> [EXERCISE OBJECTIVE]:
Your task is to copy every line of the records below that contains "rSecLockedWrites".

Top of DATA TO USE

-- ==== Sys2Proof/Machine/Bus.lean ====
section
/-! DEFINITION. Accesses to BAR0: what a read returns and clears, what a write does at every address, shadows, locks,
counter clear registers and the indirect window (R370, R433, R436, R470 to R472, R539 to R555). -/

namespace Sys2Proof.Machine

/-! ### Counter clear registers (R472, R551) -/

/-- Bits of `GAL_CNT_CLR` and the counters of Gallery g that they clear. -/
def galClears (g : Nat) : List (Nat × Nat) :=
  [(0, rGal g oFifoDrops), (1, rGal g oFifoTmoCnt), (2, rGal g oUcRestarts), (3, rGal g oSramCe), (4, rGal g oSramUe), (8, rGal g oEchoFails)]
    ++ (List.range 8).flatMap fun k => [(16 + 3 * k, rGal g (oHintStale k)), (17 + 3 * k, rGal g (oHintBad k)), (18 + 3 * k, rGal g (oSbCap k))]

/-- The bits of the counter clear register at an address, each with the counter it clears; none: no such register. -/
def clearBits (a : Nat) : Option (List (Nat × Nat)) :=
  if a = rGlbCntClr then some [(0, rGlbNarrow)]
  else if a = rSecCntClr then some [(0, rSecLockedWrites)]
  else if 0x100000 ≤ a ∧ a < 0x2A0000 ∧ a % 0x10000 = oGalCntClr then some (galClears ((a - 0x100000) / 0x10000))
  else if 0x400000 ≤ a ∧ a < 0x4C0000 ∧ a % 0x1000 = oLanCntClr then some (lanClears ((a - 0x400000) / 0x1000))
  else if a = 0x500720 then some [(0, rPortPunts 0), (1, rPortEvicts 0), (2, rPortPunts 1), (3, rPortEvicts 1)]
  else if 0x510000 ≤ a ∧ a < 0x51C000 ∧ a % 0x100 = 0x50 then
    let n := (a - 0x510000) / 0x100
    some [(0, rMs n oMsKills), (1, rMs n oMsGaps), (2, rMs n oMsStale), (3, rMs n oMsNorec)]
  else if a = 0x600318 then some [(0, rLeaks), (1, rExhausted)]
  else if 0x650000 ≤ a ∧ a < 0x662000 ∧ a % 0x100 = 0x70 then
    some ((List.range 8).map fun k => (k, rCh ((a - 0x650000) / 0x100) (oChErr k)))
  else if 0x690000 ≤ a ∧ a < 0x692000 ∧ a % 0x100 = 0x30 then
    some [(0, rMc ((a - 0x690000) / 0x100) oMcCe), (1, rMc ((a - 0x690000) / 0x100) oMcUe)]
  else if 0x708000 ≤ a ∧ a < 0x738400 ∧ (a - 0x708000) % 0x400 = oEqCntClr then
    let f := (a - 0x708000) / 0x400
    some [(0, rEq f oEqLost), (1, rEq f oEqSpurious), (2, rEq f oEqFastOvf)]
  else if a = rFltCntClr then some ((List.range 4).map (fun k => (k, rFltCount k)) ++ [(4, rRecDropped)])
  else if a = rAccCntClr then some [(0, rAccDenied)]
  else if a = rPwrCntClr then some [(0, rPwrWarns)]
  else if a = rCalCntClr then some ((List.range 36).map fun b => (b, rCal b 0x18))
  else none

/-- A write to a counter clear register; other addresses are no such register. -/
def counterClear (d : Dev) (a : Nat) (v : Word) : Dev :=
  match clearBits a with
  | some l => clrErrs d v l
  | none => d

/-! ### Locks (R370, R548) -/

/-- The lock of a register is set. -/
def lockSetAt (d : Dev) (a : Nat) (k : LockKind) : Bool :=
  match k with
  | .none => false
  | .memMap => regBit d rSecLocks 63
  | .access => regBit d rSecLocks 62
  | .keyPolicy => regBit d rSecLocks 61
  | .patch => regBit d (rGal ((a - 0x100000) / 0x10000) oUcCtrl) 62

/-- A write to a guarded field while its lock is set: counted and raised (R370). -/
def lockedWrite (d : Dev) (m a : Nat) : Dev :=
  raiseFault (incErr d rSecLockedWrites) 0 1267 1 0 0 { master := m, access := 2, space := 2, addr := a, stream := barStream a }

/-- A register is the control register of a Gallery's microcode, which holds its PATCH_LOCK. -/
def isUcCtrl (a : Nat) : Bool := decide (0x100000 ≤ a) && decide (a < 0x2A0000) && a % 0x10000 == oUcCtrl

/-- Writing 1 to a lock bit sets it; writing 0 is ignored. -/
def setLocks (d : Dev) (a : Nat) (v : Word) : Dev :=
  if a = rSecLocks then setReg d a (reg d a ||| (v &&& ones 63 61))
  else if isUcCtrl a && bit v 62 then setRegBit d a 62 true
  else d

/-- The guarded fields of a write reach the register, or the write is counted. A register that holds guarded fields alone
counts every write under its lock; one that holds others too counts a write that would change a guarded field (DEDUCED,
notes/assumptions/28.md). -/
def guardedWrite (d : Dev) (m a : Nat) (i : RegInfo) (old v : Word) : Dev × Bool :=
  let locked := lockSetAt d a i.lock || (isUcCtrl a && bit v 62)
  if i.rl == 0 || !locked then (d, false)
  else if i.rw == 0 || v &&& i.rl != old &&& i.rl then (lockedWrite d m a, true)
  else (d, true)
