/-- FUNCTION_LEVEL_RESET takes the rings and the event queue of its function out of service and returns what a VF owned to the PF;
ERROR_COMPLETION and COMPLETION_TIMEOUT halt a ring, or abandon the chain of a channel; COMPLETION_TIMEOUT_VALUE sets CTO_US;
LATE_COMPLETION is counted; BAR2_ACCESS writes and reads device memory, the links of free buffers among it, where it is granted and does
neither where it is denied;
PCIE_LINK_DOWN and PCIE_LINK_UP move the link's state alone (R21, R381, R404, R412 to R414, R426, R439, R502, R512).
Where the rules leave a reading or a value open, this is the model's choice: notes/assumptions, entries 8 and 9. -/
def Obligations.PcieHappenings : Prop :=
  ∀ (s : State), alive s.dev = true →
    (∀ f : Fin 193,
      ∃ t, exec (.functionLevelReset f) s = .next t ∧ ringEnabled t.dev f.val = false ∧
        regBit t.dev (rEq f.val oEqCtrl) 63 = false ∧ t.dev.submitted = s.dev.submitted.filter (fun p => p.fn != f.val) ∧
        (∀ n < 192, t.dev.streamOwner n = if f.val ≠ 0 ∧ s.dev.streamOwner n = f.val then 0 else s.dev.streamOwner n) ∧
        (∀ c < 96, t.dev.ctxOwner c = if f.val ≠ 0 ∧ s.dev.ctxOwner c = f.val then 0 else s.dev.ctxOwner c) ∧
        t.dev.streams = s.dev.streams ∧ sameOutside s t) ∧
    ((∀ f ≤ 192, ringEnabled s.dev f = true → ringHalted s.dev f = false →
        (∃ t, exec (.errorCompletion (.slots f)) s = .next t ∧ ringHalted t.dev f = true ∧
          regFld t.dev (rRing f oRingStatus) 55 48 = 1 ∧ onlyRegs [rRing f oRingStatus] s t ∧ t.dev.core = s.dev.core ∧ sameOutside s t) ∧
        (∃ t, exec (.completionTimeout (.slots f)) s = .next t ∧ ringHalted t.dev f = true ∧
          regFld t.dev (rRing f oRingStatus) 55 48 = 2 ∧ onlyRegs [rRing f oRingStatus] s t ∧ t.dev.core = s.dev.core ∧ sameOutside s t)) ∧
      (∀ c < 288, (s.dev.chan c).chain.isSome = true →
        (∀ tail : Bool, (tail && (s.dev.chan c).desc.isSome) = false →
          ∃ t, exec (.errorCompletion (.shaft c tail)) s = .next t ∧ (t.dev.chan c).chain = none ∧ (t.dev.chan c).desc = none ∧
            reg t.dev (rCh c (oChErr 3)) = errAdd (reg s.dev (rCh c (oChErr 3))) 1 ∧ onlyRegs [rCh c (oChErr 3)] s t ∧
            t.dev.core = { s.dev.core with chans := t.dev.chans } ∧ sameOutside s t) ∧
        (∀ tail : Bool,
          ∃ t, exec (.completionTimeout (.shaft c tail)) s = .next t ∧ (t.dev.chan c).chain = none ∧ (t.dev.chan c).desc = none ∧
            reg t.dev (rCh c (oChErr 2)) = errAdd (reg s.dev (rCh c (oChErr 2))) 1 ∧ onlyRegs [rCh c (oChErr 2)] s t ∧
            t.dev.core = { s.dev.core with chans := t.dev.chans } ∧ sameOutside s t))) ∧
    (∀ code : Fin 16,
      (∀ us, timeoutRange code.val = some us →
        ∃ t, exec (.completionTimeoutValue code) s = .next t ∧ regFld t.dev rPcieCtrl 31 0 = us ∧
          (∀ a, a ≠ rPcieCtrl → reg t.dev a = reg s.dev a) ∧ t.dev = { s.dev with regs := t.dev.regs } ∧ sameOutside s t) ∧
      (timeoutRange code.val = none → exec (.completionTimeoutValue code) s = .next s)) ∧
    (∃ t, exec .lateCompletion s = .next t ∧ reg t.dev rPcieLateCpl = errAdd (reg s.dev rPcieLateCpl) 1 ∧
      (∀ a, a ≠ rPcieLateCpl → reg t.dev a = reg s.dev a) ∧ t.dev = { s.dev with regs := t.dev.regs } ∧ sameOutside s t) ∧
    (∀ (off len : Nat), off + len ≤ bar2Size s.dev →
      let a := (reg s.dev rPcieBar2Offset).toNat + off
      (∀ bs : List Byte,
        (memGranted s.dev 0 a bs.length true = true →
          ∃ t, exec (.bar2Access off (some bs) len) s = .next t ∧ (∀ k, k < bs.length → t.byte (a + k) = bs.getD k 0) ∧
            (∀ k, k < bs.length → busByte t (a + k) = bs.getD k 0) ∧
            (∀ b, (b < a ∨ a + bs.length ≤ b) → t.byte b = s.byte b) ∧
            ((∀ k, k < bs.length → linkAt s.dev (a + k) = none) → t.dev = s.dev) ∧
            t.dev = { s.dev with mouth := { s.dev.mouth with free := t.dev.mouth.free } } ∧ t.nv = s.nv ∧ t.pending = s.pending) ∧
        (memGranted s.dev 0 a bs.length true = false →
          ∃ t, exec (.bar2Access off (some bs) len) s = .next t ∧ reg t.dev rAccDenied = errAdd (reg s.dev rAccDenied) 1 ∧
            t.dev.core = s.dev.core ∧ sameOutside s t)) ∧
      (memGranted s.dev 0 a len false = true →
        exec (.bar2Access off none len) s = .next (s.onDev fun d => emit d (.bytes ((List.range len).map fun i => busByte s (a + i)) false))) ∧
      (memGranted s.dev 0 a len false = false →
        ∃ t, exec (.bar2Access off none len) s = .next t ∧ Out.bytes (List.replicate len 0) false ∈ t.dev.out ∧
          reg t.dev rAccDenied = errAdd (reg s.dev rAccDenied) 1 ∧ t.dev.core = s.dev.core ∧ sameOutside s t)) ∧
    (∃ t, exec .pcieLinkDown s = .next t ∧ reg t.dev rPcieLink = 0 ∧ t.dev.pwr = { s.dev.pwr with linkUp := false } ∧
      onlyRegs [rPcieLink] s t ∧ t.dev.core = { s.dev.core with pwr := t.dev.pwr } ∧ sameOutside s t) ∧
    (∀ (width speed : Nat) (flit : Bool),
      ∃ t, exec (.pcieLinkUp width speed flit) s = .next t ∧
        reg t.dev rPcieLink = word (width % 256 * 2 ^ 56 + speed % 256 * 2 ^ 48 + flit.toNat * 2 ^ 47) ∧
        t.dev.pwr = { s.dev.pwr with linkUp := true, linkSeen := true } ∧ (s.dev.pwr.linkSeen = false → (t.dev.calBlk 34).stage = 2) ∧
        (∀ b, b ≠ 34 → t.dev.calBlk b = s.dev.calBlk b) ∧ onlyRegs [rPcieLink] s t ∧ t.dev.streams = s.dev.streams ∧ sameOutside s t)

/-! ### Shaft -/

/-- SHAFT_CH_POST queues a chain of the target's owner, counts one for a target that is off as STALE, and one beyond four as OVERRUN;
SHAFT_CH_CTRL_WRITE takes a valid value and ignores another; DESCRIPTOR_START runs the HEAD of the next chain, or starts a descriptor;
DESCRIPTOR_COMPLETE frees the channel's descriptor, and luma rows stand in the frame's slot, and nowhere else (R416 to R418, R422, R424,
R425, R429).
Where the rules leave a reading or a value open, this is the model's choice: notes/assumptions, entries 26 and 50. -/
def Obligations.ShaftMovesDescriptors : Prop :=
  ∀ (s : State) (c : Fin 288),
    (∀ (m : Nat) (v : Word), busGo m (rCh c.val oChPost) s →
      (targetOff s.dev c.val = true →
        ∃ t, exec (.shaftChPost m c v) s = .next t ∧ reg t.dev (rCh c.val (oChErr 5)) = errAdd (reg s.dev (rCh c.val (oChErr 5))) 1 ∧
          (∀ a, a ≠ rCh c.val (oChErr 5) → reg t.dev a = reg s.dev a) ∧ t.dev = { s.dev with regs := t.dev.regs } ∧ sameOutside s t) ∧
      (targetOff s.dev c.val = false → 4 ≤ (s.dev.chan c.val).queue.length →
        ∃ t, exec (.shaftChPost m c v) s = .next t ∧ reg t.dev (rCh c.val (oChErr 6)) = errAdd (reg s.dev (rCh c.val (oChErr 6))) 1 ∧
          onlyRegs [rCh c.val (oChErr 6)] s t ∧ t.dev.core = s.dev.core ∧ sameOutside s t) ∧
      (targetOff s.dev c.val = false → (s.dev.chan c.val).queue.length < 4 →
        ∃ t, exec (.shaftChPost m c v) s = .next t ∧
          t.dev.chan c.val = { s.dev.chan c.val with
            queue := (s.dev.chan c.val).queue ++ [(v.toNat, if c.val < 192 then s.dev.streamOwner c.val else s.dev.ctxOwner (c.val - 192))]
            served := true } ∧
          (∀ k, k ≠ c.val → t.dev.chan k = s.dev.chan k) ∧ t.dev = { s.dev with chans := t.dev.chans } ∧ sameOutside s t)) ∧
    (∀ (m : Nat) (v : Word), busGo m (rCh c.val oChCtrl) s →
      (chCtrlOk s.dev c.val v = true →
        ∃ t, exec (.shaftChCtrlWrite m c v) s = .next t ∧ reg t.dev (rCh c.val oChCtrl) = v ∧
          (∀ a, a ≠ rCh c.val oChCtrl → a ≠ rCh c.val oChStatus → reg t.dev a = reg s.dev a) ∧ t.dev.core = s.dev.core ∧ sameOutside s t) ∧
      (chCtrlOk s.dev c.val v = false →
        ∃ t, exec (.shaftChCtrlWrite m c v) s = .next t ∧ onlyRegs [] s t ∧ t.dev.core = s.dev.core ∧ sameOutside s t)) ∧
    (∀ ws : List Word, working s.dev = true → regBit s.dev rShaftCtrl 63 = true →
      (s.dev.chans.any fun e => e.2.desc.isSome) = false → waits s.dev c.val ws = false → nextOk ws = true →
      (∀ h, (s.dev.chan c.val).chain = some h → h.headDone = true → dType ws ≠ 0 → h.next % 32 = 0 →
        bodyOk s.dev c.val h.frame ws = true →
        ∃ t, exec (.descriptorStart c ws) s = .next t ∧ t.dev.chan c.val = { s.dev.chan c.val with desc := some ws } ∧
          (∀ k, k ≠ c.val → t.dev.chan k = s.dev.chan k) ∧ t.dev = { s.dev with chans := t.dev.chans } ∧ sameOutside s t) ∧
      (∀ addr owner rest, (s.dev.chan c.val).chain = none → (s.dev.chan c.val).queue = (addr, owner) :: rest → dType ws = 0 →
        headOk c.val ws = true → addr % 32 = 0 → dLast ws = false → 1 < regFld s.dev (rCh c.val oChCtrl) 63 48 →
        (c.val < 192 → regBit s.dev (rLan c.val oLanRows) 0 = true →
          frameAfter (regFld s.dev (rLan c.val oLanRows) 63 32) (fld (ws.getD 2 0) 31 0) = false) →
        ∃ t, exec (.descriptorStart c ws) s = .next t ∧
          t.dev.chan c.val = { s.dev.chan c.val with
            queue := rest, desc := none
            chain := some { owner := owner, frame := fld (ws.getD 2 0) 31 0, record := (ws.getD 1 0).toNat, next := (ws.getD 3 0).toNat,
                            descs := 1, headDone := true, ctrl := reg s.dev (rCh c.val oChCtrl) } } ∧
          (∀ k, k ≠ c.val → t.dev.chan k = s.dev.chan k) ∧ onlyRegs [rCh c.val oChDescs] s t ∧
          t.dev.core = { s.dev.core with chans := t.dev.chans } ∧ sameOutside s t)) ∧
    (∀ (bytes : List Byte) (h : Chain) (ws : List Word), working s.dev = true →
      (s.dev.chan c.val).chain = some h → (s.dev.chan c.val).desc = some ws →
      ∃ t, exec (.descriptorComplete c bytes) s = .next t ∧ (t.dev.chan c.val).desc = none ∧ t.nv = s.nv ∧ t.pending = s.pending ∧
        ∀ p : Plane, c.val < 192 → dType ws = 1 → dPlane ws = 0 → planeOf s.dev c.val h.frame ws = some p → dBytes ws ≤ p.pitch →
          bytes.length = dRows ws * dBytes ws →
          (∀ k < dRows ws, memGranted s.dev 0xF8 (p.base + (dFirst ws + k) * p.pitch) (dBytes ws) true = true ∧
            memGranted s.dev h.owner (p.base + (dFirst ws + k) * p.pitch) (dBytes ws) true = true) →
          (∀ k < dRows ws, ∀ j < dBytes ws, t.byte (p.base + (dFirst ws + k) * p.pitch + j) = bytes.getD (k * dBytes ws + j) 0) ∧
          (∀ a, (∀ k < dRows ws, a < p.base + (dFirst ws + k) * p.pitch ∨ p.base + (dFirst ws + k) * p.pitch + dBytes ws ≤ a) →
            t.byte a = s.byte a) ∧
          (frameRows (t.dev.chan c.val) h.frame).luma =
            (frameRows (s.dev.chan c.val) h.frame).luma ++ [(dFirst ws, dFirst ws + dRows ws)])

Bottom of DATA TO USE

> [EXERCISE RESULT]:
  else if a = rSecCntClr then some [(0, rSecLockedWrites)]
  raiseFault (incErr d rSecLockedWrites) 0 1267 1 0 0 { master := m, access := 2, space := 2, addr := a, stream := barStream a }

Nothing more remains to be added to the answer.